Goal of the exercise - Produce word for word the lines of the data below running from the one that has "((s.reg .pixLen).toNat = 4" to the one that has "(∃ k < (s.reg .nodeCount).toNat, s.treeKind k = 1", inclusive, and no others.

Dataset excerpts -

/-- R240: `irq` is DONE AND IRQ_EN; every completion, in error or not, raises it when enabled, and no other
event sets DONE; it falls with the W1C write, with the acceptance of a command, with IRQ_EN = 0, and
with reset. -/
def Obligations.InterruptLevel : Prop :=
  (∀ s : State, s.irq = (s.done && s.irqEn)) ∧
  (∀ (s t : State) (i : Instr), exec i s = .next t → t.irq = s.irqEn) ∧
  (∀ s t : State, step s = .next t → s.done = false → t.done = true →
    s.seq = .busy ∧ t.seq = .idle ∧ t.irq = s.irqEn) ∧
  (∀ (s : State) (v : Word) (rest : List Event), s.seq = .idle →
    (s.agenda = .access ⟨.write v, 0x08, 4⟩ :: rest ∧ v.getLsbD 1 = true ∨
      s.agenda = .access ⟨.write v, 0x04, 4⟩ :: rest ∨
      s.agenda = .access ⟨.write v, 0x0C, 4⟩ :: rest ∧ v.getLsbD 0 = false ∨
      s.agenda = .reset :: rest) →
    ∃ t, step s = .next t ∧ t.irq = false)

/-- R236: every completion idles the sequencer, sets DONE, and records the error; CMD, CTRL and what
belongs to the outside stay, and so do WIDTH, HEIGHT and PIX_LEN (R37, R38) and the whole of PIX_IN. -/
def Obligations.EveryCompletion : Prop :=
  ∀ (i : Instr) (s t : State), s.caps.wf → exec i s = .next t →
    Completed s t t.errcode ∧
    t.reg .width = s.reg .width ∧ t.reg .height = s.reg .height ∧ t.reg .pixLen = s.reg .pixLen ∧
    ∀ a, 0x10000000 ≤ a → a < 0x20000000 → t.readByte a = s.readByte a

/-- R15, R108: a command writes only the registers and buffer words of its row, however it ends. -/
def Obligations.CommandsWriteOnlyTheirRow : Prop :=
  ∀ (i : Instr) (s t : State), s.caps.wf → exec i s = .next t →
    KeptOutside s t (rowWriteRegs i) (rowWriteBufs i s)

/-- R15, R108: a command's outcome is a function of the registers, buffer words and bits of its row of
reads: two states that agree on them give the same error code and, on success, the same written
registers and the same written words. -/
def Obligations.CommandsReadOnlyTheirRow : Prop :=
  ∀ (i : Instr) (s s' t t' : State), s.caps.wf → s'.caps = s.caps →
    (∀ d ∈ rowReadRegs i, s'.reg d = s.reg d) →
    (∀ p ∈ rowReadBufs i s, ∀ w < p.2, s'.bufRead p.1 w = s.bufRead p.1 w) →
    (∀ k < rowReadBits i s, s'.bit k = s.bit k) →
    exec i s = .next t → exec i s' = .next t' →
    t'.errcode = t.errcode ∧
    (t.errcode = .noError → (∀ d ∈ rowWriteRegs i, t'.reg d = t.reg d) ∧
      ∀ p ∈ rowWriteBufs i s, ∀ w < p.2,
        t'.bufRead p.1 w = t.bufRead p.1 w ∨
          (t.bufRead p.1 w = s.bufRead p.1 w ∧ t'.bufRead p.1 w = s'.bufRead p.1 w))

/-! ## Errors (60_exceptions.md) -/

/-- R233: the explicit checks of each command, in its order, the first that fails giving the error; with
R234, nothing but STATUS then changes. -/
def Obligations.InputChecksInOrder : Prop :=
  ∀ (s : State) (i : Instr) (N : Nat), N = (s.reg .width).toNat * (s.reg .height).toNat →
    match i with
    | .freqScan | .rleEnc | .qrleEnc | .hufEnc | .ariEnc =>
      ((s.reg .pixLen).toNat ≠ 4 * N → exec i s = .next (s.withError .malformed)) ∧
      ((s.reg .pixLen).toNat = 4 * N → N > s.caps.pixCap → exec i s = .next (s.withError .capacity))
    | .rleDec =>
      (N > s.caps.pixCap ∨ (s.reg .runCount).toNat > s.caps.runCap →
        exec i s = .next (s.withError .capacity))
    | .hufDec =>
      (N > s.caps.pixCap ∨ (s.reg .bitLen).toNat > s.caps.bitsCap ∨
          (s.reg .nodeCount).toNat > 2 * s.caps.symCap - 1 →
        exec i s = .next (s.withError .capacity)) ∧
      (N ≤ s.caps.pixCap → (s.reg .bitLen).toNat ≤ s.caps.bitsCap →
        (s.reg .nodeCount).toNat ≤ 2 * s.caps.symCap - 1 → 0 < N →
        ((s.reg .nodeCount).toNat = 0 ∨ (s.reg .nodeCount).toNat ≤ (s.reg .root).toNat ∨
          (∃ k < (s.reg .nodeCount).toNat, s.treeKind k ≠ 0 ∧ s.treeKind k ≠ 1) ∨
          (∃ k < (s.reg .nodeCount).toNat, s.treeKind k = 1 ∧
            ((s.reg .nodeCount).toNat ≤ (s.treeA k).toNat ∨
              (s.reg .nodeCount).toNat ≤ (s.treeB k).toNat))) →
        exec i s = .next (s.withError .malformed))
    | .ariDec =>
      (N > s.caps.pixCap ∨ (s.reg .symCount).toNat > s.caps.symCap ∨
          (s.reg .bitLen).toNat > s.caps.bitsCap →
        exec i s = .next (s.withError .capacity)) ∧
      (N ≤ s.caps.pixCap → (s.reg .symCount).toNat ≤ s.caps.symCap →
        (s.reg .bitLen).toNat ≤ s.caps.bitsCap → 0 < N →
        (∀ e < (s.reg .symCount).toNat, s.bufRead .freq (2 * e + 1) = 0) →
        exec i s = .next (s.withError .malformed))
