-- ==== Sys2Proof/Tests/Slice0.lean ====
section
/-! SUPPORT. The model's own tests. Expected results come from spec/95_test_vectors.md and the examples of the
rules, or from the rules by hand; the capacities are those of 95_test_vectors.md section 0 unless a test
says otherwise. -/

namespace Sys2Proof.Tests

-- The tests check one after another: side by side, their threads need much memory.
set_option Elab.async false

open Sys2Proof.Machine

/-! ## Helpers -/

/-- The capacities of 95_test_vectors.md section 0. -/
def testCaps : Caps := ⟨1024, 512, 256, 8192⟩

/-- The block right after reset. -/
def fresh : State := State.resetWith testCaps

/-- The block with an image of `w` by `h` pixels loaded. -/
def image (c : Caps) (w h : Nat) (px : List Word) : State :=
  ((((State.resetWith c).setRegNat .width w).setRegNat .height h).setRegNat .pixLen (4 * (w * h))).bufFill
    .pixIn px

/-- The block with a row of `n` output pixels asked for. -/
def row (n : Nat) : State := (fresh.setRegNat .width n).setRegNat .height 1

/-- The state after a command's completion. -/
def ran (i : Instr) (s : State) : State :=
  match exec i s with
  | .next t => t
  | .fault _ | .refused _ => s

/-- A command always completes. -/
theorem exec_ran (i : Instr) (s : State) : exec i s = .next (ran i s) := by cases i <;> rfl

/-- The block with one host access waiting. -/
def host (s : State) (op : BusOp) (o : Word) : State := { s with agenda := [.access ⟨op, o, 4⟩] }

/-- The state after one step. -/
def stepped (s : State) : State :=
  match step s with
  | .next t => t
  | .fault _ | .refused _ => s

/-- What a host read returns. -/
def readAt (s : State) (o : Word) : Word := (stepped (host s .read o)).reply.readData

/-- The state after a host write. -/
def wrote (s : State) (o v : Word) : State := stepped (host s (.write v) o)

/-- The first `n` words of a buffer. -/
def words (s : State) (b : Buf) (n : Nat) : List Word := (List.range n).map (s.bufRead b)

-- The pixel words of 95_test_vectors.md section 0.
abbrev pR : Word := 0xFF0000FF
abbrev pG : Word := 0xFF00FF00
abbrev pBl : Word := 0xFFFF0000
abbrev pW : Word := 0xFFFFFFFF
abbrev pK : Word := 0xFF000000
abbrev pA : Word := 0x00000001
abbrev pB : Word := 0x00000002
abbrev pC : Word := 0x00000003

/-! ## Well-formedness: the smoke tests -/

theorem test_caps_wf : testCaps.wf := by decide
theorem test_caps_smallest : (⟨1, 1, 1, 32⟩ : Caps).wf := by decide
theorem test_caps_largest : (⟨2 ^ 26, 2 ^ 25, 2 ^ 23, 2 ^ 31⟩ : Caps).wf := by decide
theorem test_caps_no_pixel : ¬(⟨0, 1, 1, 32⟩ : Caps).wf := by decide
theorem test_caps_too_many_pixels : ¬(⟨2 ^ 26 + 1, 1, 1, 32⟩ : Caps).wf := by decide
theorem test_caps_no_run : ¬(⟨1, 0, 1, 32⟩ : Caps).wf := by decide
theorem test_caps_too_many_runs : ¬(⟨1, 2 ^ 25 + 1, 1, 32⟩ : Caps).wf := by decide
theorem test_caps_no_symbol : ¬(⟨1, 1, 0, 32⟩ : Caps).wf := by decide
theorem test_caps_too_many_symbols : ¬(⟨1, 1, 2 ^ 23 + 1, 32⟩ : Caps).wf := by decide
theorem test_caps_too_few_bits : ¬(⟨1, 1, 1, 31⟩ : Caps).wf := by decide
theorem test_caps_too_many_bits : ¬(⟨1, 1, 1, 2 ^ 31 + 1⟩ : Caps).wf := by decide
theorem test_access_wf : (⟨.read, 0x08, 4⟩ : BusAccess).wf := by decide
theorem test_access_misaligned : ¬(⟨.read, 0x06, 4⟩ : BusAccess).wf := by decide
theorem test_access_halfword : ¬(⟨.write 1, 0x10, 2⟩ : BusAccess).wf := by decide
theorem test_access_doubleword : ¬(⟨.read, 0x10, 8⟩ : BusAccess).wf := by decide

Answer for this exercise -
      ((s.reg .pixLen).toNat = 4 * N → N > s.caps.pixCap → exec i s = .next (s.withError .capacity))
    | .rleDec =>
      (N > s.caps.pixCap ∨ (s.reg .runCount).toNat > s.caps.runCap →
        exec i s = .next (s.withError .capacity))
    | .hufDec =>
      (N > s.caps.pixCap ∨ (s.reg .bitLen).toNat > s.caps.bitsCap ∨
          (s.reg .nodeCount).toNat > 2 * s.caps.symCap - 1 →
        exec i s = .next (s.withError .capacity)) ∧
      (N ≤ s.caps.pixCap → (s.reg .bitLen).toNat ≤ s.caps.bitsCap →
        (s.reg .nodeCount).toNat ≤ 2 * s.caps.symCap - 1 → 0 < N →
        ((s.reg .nodeCount).toNat = 0 ∨ (s.reg .nodeCount).toNat ≤ (s.reg .root).toNat ∨
          (∃ k < (s.reg .nodeCount).toNat, s.treeKind k ≠ 0 ∧ s.treeKind k ≠ 1) ∨
          (∃ k < (s.reg .nodeCount).toNat, s.treeKind k = 1 ∧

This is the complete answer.